Everything I have outlined above is not really as much the future, as it is the present. The systems proposed by Klarna and Amazon have already been put into place, and are popular. Robinhood is a very popular app. The gaming industry has been targeting kids for decades and have always moved in a rather dark grey area. Spending is increasingly moving online, and it's easy to see why: online is very much separate from the physical world. Online money is not "real." It does invoke the same pain of paying as real world, physical money would. And that's where they get us. It is important to see what’s going on here. Companies want to separate us from our money, creating contexts in which we do not seem to be spending money at all. Just because you’re not handing cash over or swiping a card, does not mean you’re not losing resources somewhere.

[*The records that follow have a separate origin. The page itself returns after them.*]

-- ==== Sys2Proof/Machine/Agg.lean ====
section
/-! DEFINITION. Meanings of AGG and of the events of an aggregation round (R246, R247, R292 to R316). -/

namespace Sys2Proof.Machine

/-! ## Memory of the result context -/

/-- Bytes of a span of a context's own pages (R296): MAPPED leaves with OWNER the context and SHARED = 0; none where a page
is not one. Bytes that lie outside the memory that the model holds are free. -/
def State.ownedBytes (s : State) (c : CtxId) : Nat → Nat → Nat → Option (List Byte × State)
  | 0, _, _ => some ([], s)
  | fuel + 1, a, n =>
    if n = 0 then some ([], s)
    else
      let k := min n (4096 - a % 4096)
      match s.peekWalk c a with
      | .fail _ _ => none
      | .leaves _ _ e ca _ =>
        if Pte.ts e ≠ Ts.mapped ∨ Pte.owner e ≠ c ∨ Pte.shared e then none
        else
          let off := Pte.offpn e * 4096 + ca % 2 ^ Pte.lsize e
          let r : List Byte × State := match (Pte.cls e).toNat with
            | 1 => let x := s.smsRead (stagingBase + off) k (some c) .hw; (x.1, x.2.2)
            | 2 => let x := s.smsRead (tierBase + off) k (some c) .hw; (x.1, x.2.2)
            | 3 => s.hbmRead (Pte.index e) off c (Pte.lp e) k
            | 0x0A => s.tileRead (Pte.index e) off k
            | _ => s.drawBytes k
          match State.ownedBytes r.2 c fuel (a + k) (n - k) with
          | some t => some (r.1 ++ t.1, t.2)
          | none => none

/-- The held pages of ACC or REC: own pages of class SMS_STAGING or HBM. -/
def State.roundPages (s : State) (c : CtxId) (a : Nat) : Nat → Option (List (Byte × BitVec 24 × Nat))
  | 0 => some []
  | n + 1 =>
    match s.peekWalk c a, State.roundPages s c (a + 4096) n with
    | .leaves _ _ e ca _, some rest =>
      if Pte.ts e = Ts.mapped ∧ Pte.owner e = c ∧ !Pte.shared e ∧ (Pte.cls e = 1 ∨ Pte.cls e = 3) then
        some ((Pte.cls e, Pte.index e, Pte.offpn e * 4096 + pageBase ca 12 % 2 ^ Pte.lsize e) :: rest)
      else none
    | _, _ => none

/-! ## OPEN (R292 to R296, R303) -/

/-- Slots of a home. -/
def roundMax : Nat := 16

/-- A round descriptor that is refused with code 1. -/
def roundBad (n : Nat) : Bool :=
  let mode := fld n 1 0
  let p := fld n 14 8
  let quorum := fld n 22 16
  let deg := fld n 28 24
  let rfmt := fld n 44 40
  let els := fld n 96 64
  let ls := fld n 131 128
  !(zeroBits n 7 3 && zeroBits n 15 15 && zeroBits n 23 23 && zeroBits n 31 29 && zeroBits n 63 50 && zeroBits n 127 97 &&
    zeroBits n 159 132 && zeroBits n 255 249 && zeroBits n 319 313 && zeroBits n 383 377 && zeroBits n 511 441) ||
  mode > 1 || p < 3 || p > 64 || quorum < 3 || quorum > p || deg < 1 || deg > (p - 1) / 2 ||
  !(rfmt ≤ 0x10 || rfmt = 0x11 + mode) || (n.testBit 45 && rfmt ≠ 0x09 && rfmt ≠ 0x0A) || fld n 48 46 > 4 ||
  ls < 10 || ls > 14 || els < 1 || els > 2 ^ 18 * 2 ^ ls || fld n 312 256 % 64 ≠ 0 || fld n 440 384 % 64 ≠ 0

/-- Entries of a party list. -/
def listEntries : Nat → List Byte → List Nat
  | 0, _ => []
  | n + 1, bs => leVal (bs.take 8) :: listEntries n (bs.drop 8)

/-- A party list that is refused with code 1. -/
def listBad (es : List Nat) : Bool :=
  es.any (fun e => !(zeroBits e 15 14 && zeroBits e 63 32)) || !decide (es.Nodup)

/-- Bytes of the accumulator. -/
def accBytes (mode : Bool) (n : Nat) : Nat := n * (aggW mode / 8)

/-- A handle (R292). -/
def roundHandle (pkg : PkgId) (gen : BitVec 12) (slot : Nat) : Word := BitVec.ofNat 32 (pkg.toNat * 65536 + gen.toNat * 16 + slot)
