/-- RELAY_RETRY: the flow pauses, and no report is awaited from its packet on. -/
def State.relayRetry (s : State) (k : FlowKey) (seq : Word) : State :=
  match s.txFlow? k with
  | none => s
  | some f =>
    if f.resetting ∨ (f.packet seq).isNone then s
    else s.updTx k (fun g => { g with
      paused := true
      unacked := g.unacked.map (fun u => if seqFrom u.seq seq then { u with retried := true } else u) })

def execRelayRetry (k : FlowKey) (seq : Word) (s : State) : Host.Outcome State Fault Refusal := done (s.relayRetry k seq)

/-- RELAY_RESUME: the flow is sent again from the packet on, and its 20 µs start again. -/
def State.relayResume (s : State) (k : FlowKey) (seq : Word) : State :=
  match s.txFlow? k with
  | none => s
  | some f =>
    if f.resetting ∨ !f.paused then s
    else
      let un := f.unacked.map (fun u =>
        if seqFrom u.seq seq then ({ u with retried := false, sent := s.now, resends := 0 } : Unacked) else u)
      let g : TxFlow := { f with paused := false, unacked := un }
      forAll (un.filter (fun u => seqFrom u.seq seq)) (s.putTx g) (fun t u => t.sendPacket g u)

def execRelayResume (k : FlowKey) (seq : Word) (s : State) : Host.Outcome State Fault Refusal := done (s.relayResume k seq)

/-- A FLOWRESET has been answered, or has failed (R466): a queue's flow has nothing more to wait for; a device flow takes
new requests. -/
def State.flowResetEnd (s : State) (k : FlowKey) : State :=
  if k.dev then (s.updTx k (fun g => { g with resetting := false, unacked := [], next := 0, paused := false })).relaunch
  else s.updTx k (fun g => { g with unacked := [] })

/-- RELAY_FLOWRESET_ACK. -/
def State.flowResetAck (s : State) (k : FlowKey) : State :=
  match s.txFlow? k with
  | some f => if f.resetting then s.flowResetEnd k else s
  | none => s

def execRelayFlowresetAck (k : FlowKey) (s : State) : Host.Outcome State Fault Refusal := done (s.flowResetAck k)

/-- RELAY_WRITE_RESEND: at 6 µs and at 12 µs (R465). -/
def State.writeResend (s : State) (k : FlowKey) (seq : Word) : State :=
  match s.txFlow? k with
  | none => s
  | some f =>
    match f.packet seq with
    | none => s
    | some u =>
      if u.retried ∨ u.resends ≥ 2 ∨ s.since u.sent < 6000 * (u.resends + 1) ∨ !(f.resetting || s.isWrite u) ∨
          f.link.isNone ∨ !s.runs Blk.ofp then s
      else
        let f1 (x : Unacked) : Unacked := if x.seq = seq then { x with resends := x.resends + 1 } else x
        ((s.updTx k (fun g => { g with unacked := g.unacked.map f1 })).sendPacket f u).countRetx 1

def execRelayWriteResend (k : FlowKey) (seq : Word) (s : State) : Host.Outcome State Fault Refusal := done (s.writeResend k seq)

/-- RELAY_REPORT_TIMEOUT: 20 µs without a report (R465). A read or an atomic fails then only where no route is up. -/
def State.reportTimeout (s : State) (k : FlowKey) (seq : Word) : State :=
  match s.txFlow? k with
  | none => s
  | some f =>
    match f.packet seq with
    | none => s
    | some u =>
      let cut := (s.routeUp k.pkg).isEmpty
      if u.retried ∨ s.since u.sent < 20000 then s
      else if f.resetting then s.flowResetEnd k
      else if !(s.isWrite u || cut) then s
      else
        let s1 : State := if s.isWrite u then { s with ofp := { s.ofp with cntNorpt := satInc s.ofp.cntNorpt } } else s
        s1.fabricFail u.req (if cut then Code.partitioned else Code.remoteNack) (if cut then 0 else Rsn.noReport)

def execRelayReportTimeout (k : FlowKey) (seq : Word) (s : State) : Host.Outcome State Fault Refusal :=
  done (s.reportTimeout k seq)

/-! ## Requests received from other packages (R461 to R467) -/

/-- Flows whose state an ingress keeps. -/
def flowMax : Nat := 65536

/-- Whether two keys name the same queue or device flow under some GEN. -/
def sameFlow (a b : FlowKey) : Bool := a.pkg == b.pkg && a.dev == b.dev && a.ctx == b.ctx && a.queue == b.queue

/-- A packet reaches the ingress: whether it is accepted, and the state with what the flow keeps and answers. A flow's
first packet sets the SEQ that it counts from. -/
def State.rxAccept (s : State) (k : FlowKey) (seq : Word) (wr : Bool) : Bool × State :=
  let older := s.ofp.rx.filter (fun x => !(sameFlow x.key k && decide (x.key.gen.toNat < k.gen.toNat)))
  let s0 : State := { s with ofp := { s.ofp with rx := older } }
  match older.find? (fun x => x.key == k) with
  | some x =>
    if x.next ≠ seq ∨ x.retried.isSome then (false, s0)
    else
      let f (y : RxFlow) : RxFlow := if y.key = k then { y with next := seq + 1, idleAt := s.now } else y
      let s1 : State := { s0 with ofp := { s0.ofp with rx := older.map f } }
      if x.refusing && wr then (false, s1.nackFlow k seq Code.remoteNack Rsn.remoteWrite) else (true, s1)
  | none =>
    if older.any (fun x => sameFlow x.key k) then (false, s0)
    else if older.length ≥ flowMax then
      (false, ({ s0 with ofp := { s0.ofp with rxWait := addTo s0.ofp.rxWait (k, seq) } } : State).emit (.relay 7 k k.pkg seq 0 [] false))
    else (true, { s0 with ofp := { s0.ofp with rx := older ++ [{ key := k, next := seq + 1, idleAt := s.now }] } })

/-- The bound virtual device of a system virtual-device ID. -/
def State.svdev (s : State) (svdid : Word) : Option Vdix :=
  (s.bnd.vdevs.find? (fun e => e.2.vv && e.2.st == .bound && e.2.grant.svdid == svdid)).map (fun e => BitVec.ofNat 8 e.1)

/-- A packet for another package goes on, where it may (R467, R468). -/
def State.forward (s : State) (typ : Byte) (k : FlowKey) (dst : PkgId) (seq : Word) (info : DWord) (data : List Byte)
    (poison : Bool) (hops : Nat) : State :=
  let link := State.chooseFrom k (s.routeUp dst)
  if hops = 0 ∨ link.isNone ∨ !s.runs Blk.ofp then s
  else (s.countFrame link).emit (.relay typ k dst seq info data poison)

/-- A Relay request of another package: forwarded, or accepted in SEQ order and translated by stage 2 (R44, R462, R463). -/
def State.relayRequest (s : State) (l : OLink) (dst : PkgId) (k : FlowKey) (seq svdid : Word) (ca : BitVec 56) (len : Nat)
    (typ : Byte) (p : Purpose) (data : List Byte) (poison : Bool) (hops : Nat) : State :=
  if !s.relayIn l ∨ len = 0 ∨ len > 4096 - ca.toNat % 4096 then s
  else if s.ofp.pkg ≠ some dst then s.forward typ k dst seq (ca.zeroExtend 64) data poison hops
  else
    let wr := typ ≠ 1
    let a := s.rxAccept k seq (typ == 0)
    if !a.1 then a.2
    else
      match s.svdev svdid with
      | none => a.2.nackFlow k seq Code.remoteNack Rsn.remoteXlate
      | some v =>
        let n := a.2.newId
        n.2.addReq { id := n.1, who := .fabric l, ctx := k.ctx, s2only := some v, addr := ca.zeroExtend 64, len := len,
                     rd := typ ≠ 0, wr := wr, purpose := p, poison := poison, started := s.now }

/-- RELAY_WRITE_RECEIVE. -/
def execRelayWriteReceive (l : OLink) (dst : PkgId) (k : FlowKey) (seq svdid : Word) (ca : BitVec 56) (data : List Byte)
    (poison : Bool) (hops : BitVec 3) (s : State) : Host.Outcome State Fault Refusal :=
  done (s.relayRequest l dst k seq svdid ca data.length 0 (.remoteWrite k seq data poison) data poison hops.toNat)

/-- RELAY_READ_RECEIVE. -/
def execRelayReadReceive (l : OLink) (dst : PkgId) (k : FlowKey) (seq svdid : Word) (ca : BitVec 56) (len : Nat) (hops : BitVec 3)
    (s : State) : Host.Outcome State Fault Refusal :=
  done (s.relayRequest l dst k seq svdid ca len 1 (.remoteRead k seq) [] false hops.toNat)

/-- RELAY_ATOMIC_RECEIVE: 4 B or 8 B. -/
def execRelayAtomicReceive (l : OLink) (dst : PkgId) (k : FlowKey) (seq svdid : Word) (ca : BitVec 56) (op : BitVec 3)
    (wide sg : Bool) (b cmp : DWord) (hops : BitVec 3) (s : State) : Host.Outcome State Fault Refusal :=
  done (s.relayRequest l dst k seq svdid ca (if wide then 8 else 4) 3 (.remoteAtom k seq op sg b cmp)
    (leBytes 8 b.toNat ++ leBytes 8 cmp.toNat) false hops.toNat)

/-- The first flow that waits for an entry of the ingress is told to come again (R466). -/
def State.rxFreed (s : State) : State :=
  match s.ofp.rxWait with
  | [] => s
  | (k, seq) :: rest => ({ s with ofp := { s.ofp with rxWait := rest } } : State).emit (.relay 8 k k.pkg seq 0 [] false)

/-- RELAY_FLOWRESET: the flow's entry and its refusal go, and the reset is answered. -/
def State.flowResetIn (s : State) (l : OLink) (k : FlowKey) : State :=
  if !s.relayIn l then s
  else
    let had := s.ofp.rx.any (fun x => x.key == k)
    let s1 : State := { s with ofp := { s.ofp with rx := s.ofp.rx.filter (fun x => x.key != k) } }
    let s2 := if had then s1.rxFreed else s1
    s2.emit (.relay 10 k k.pkg 0 0 [] false)

def execRelayFlowreset (l : OLink) (k : FlowKey) (s : State) : Host.Outcome State Fault Refusal := done (s.flowResetIn l k)

/-- FLOW_ENTRY_IDLE_FREE: 1 ms without a packet and no refusal pending. -/
def State.flowIdle (s : State) (k : FlowKey) : State :=
  match s.ofp.rx.find? (fun x => x.key == k) with
  | none => s
  | some x =>
    if x.refusing ∨ x.retried.isSome ∨ s.since x.idleAt < 1000000 then s
    else ({ s with ofp := { s.ofp with rx := s.ofp.rx.filter (fun y => y.key != k) } } : State).rxFreed

def execFlowEntryIdleFree (k : FlowKey) (s : State) : Host.Outcome State Fault Refusal := done (s.flowIdle k)

/-! ## Links come and go (R459, R460, R468) -/

/-- OPTICAL_LINK_DOWN. -/
def State.olinkDown (s : State) (l : OLink) : State :=
  if (s.olink l).st = .down then s
  else (s.updOlink l (fun x => { x with st := .down, lanes := 0, frames := 0, oldKey := false })).moveFlows

def execOpticalLinkDown (l : OLink) (s : State) : Host.Outcome State Fault Refusal := done (s.olinkDown l)

/-- WAVELENGTH_LOSS: a link with none left is DOWN. -/
def State.laneLoss (s : State) (l : OLink) (n : BitVec 4) : State :=
  let x := s.olink l
  if !(x.carries || x.st == .ethUp) ∨ n.toNat ≥ x.lanes.toNat then s
  else if n = 0 then s.olinkDown l
  else s.updOlink l (fun y => { y with lanes := n, st := if y.st = .ethUp then .ethUp else .degraded })

def execWavelengthLoss (l : OLink) (lanes : BitVec 4) (s : State) : Host.Outcome State Fault Refusal := done (s.laneLoss l lanes)

/-- RELAY_LINK_TRAINED. -/
def State.olinkTrained (s : State) (l : OLink) (n : BitVec 4) : State :=
  let x := s.olink l
  if s.olinkMode l ≠ 1 ∨ !s.olinkExists l ∨ !(x.st = .down || x.st = .training) ∨ n = 0 ∨ n.toNat > s.olinkFull l then s
  else s.updOlink l (fun y => { y with st := .attesting, lanes := n, keyWait := false })

def execRelayLinkTrained (l : OLink) (lanes : BitVec 4) (s : State) : Host.Outcome State Fault Refusal :=
  done (s.olinkTrained l lanes)

/-- ATTESTATION_DONE: a session with fresh keys begins, and flows without a link take this one where their route names it;
the key exchange waits while the entropy source is unavailable (R526). -/
def State.attested (s : State) (l : OLink) (r : PassFail) : State :=
  let x := s.olink l
  if x.st ≠ .attesting then s
  else
    match r with
    | .fail => s.raise { src := Src.ofpAttestFail l.toNat }
    | .pass =>
      if !s.sec.fuses then s
      else if !s.sec.entropy then s.updOlink l (fun y => { y with keyWait := true })
      else
        let lap := s.lapStored true l.toNat
        (s.updOlink l (fun y => { y with
          st := if y.lanes.toNat < s.olinkFull l then .degraded else .up
          txLap := lap
          frames := 0
          keyUpdates := 0
          oldKey := false
          keyWait := false
          updWait := false })).moveFlows

def execAttestationDone (l : OLink) (r : PassFail) (s : State) : Host.Outcome State Fault Refusal := done (s.attested l r)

The future will be more of the same, but even more clever. I’m not sure how far removed we are from stores that recognize our faces and simply know which bank account to charge, where we just walk into the store and get out with what we need, without even considering whether we still have enough money in the bank, whether we really need it, or even whether we can really afford it. The aim is zero friction and total compliance. Both Amazon and Facebook have made announcements of being interested in moving into the financial services. These companies already know everything there is to know about us, and now they seemingly want even more. This is not a good development, but a development I do expect to come true. Although this might be somewhere in the future, my advice is very much for the here and now: Be wary of how you spend your money. Track how and when you spend your money, and actively make the choice, day in day out, as exhausting as it sounds, to partake or to not partake in systems which are becoming easier and easier. Because they are easy for a reason: so the company can put in less effort in separating you from your money. Just because you didn’t give someone money doesn’t mean it’s not costing you.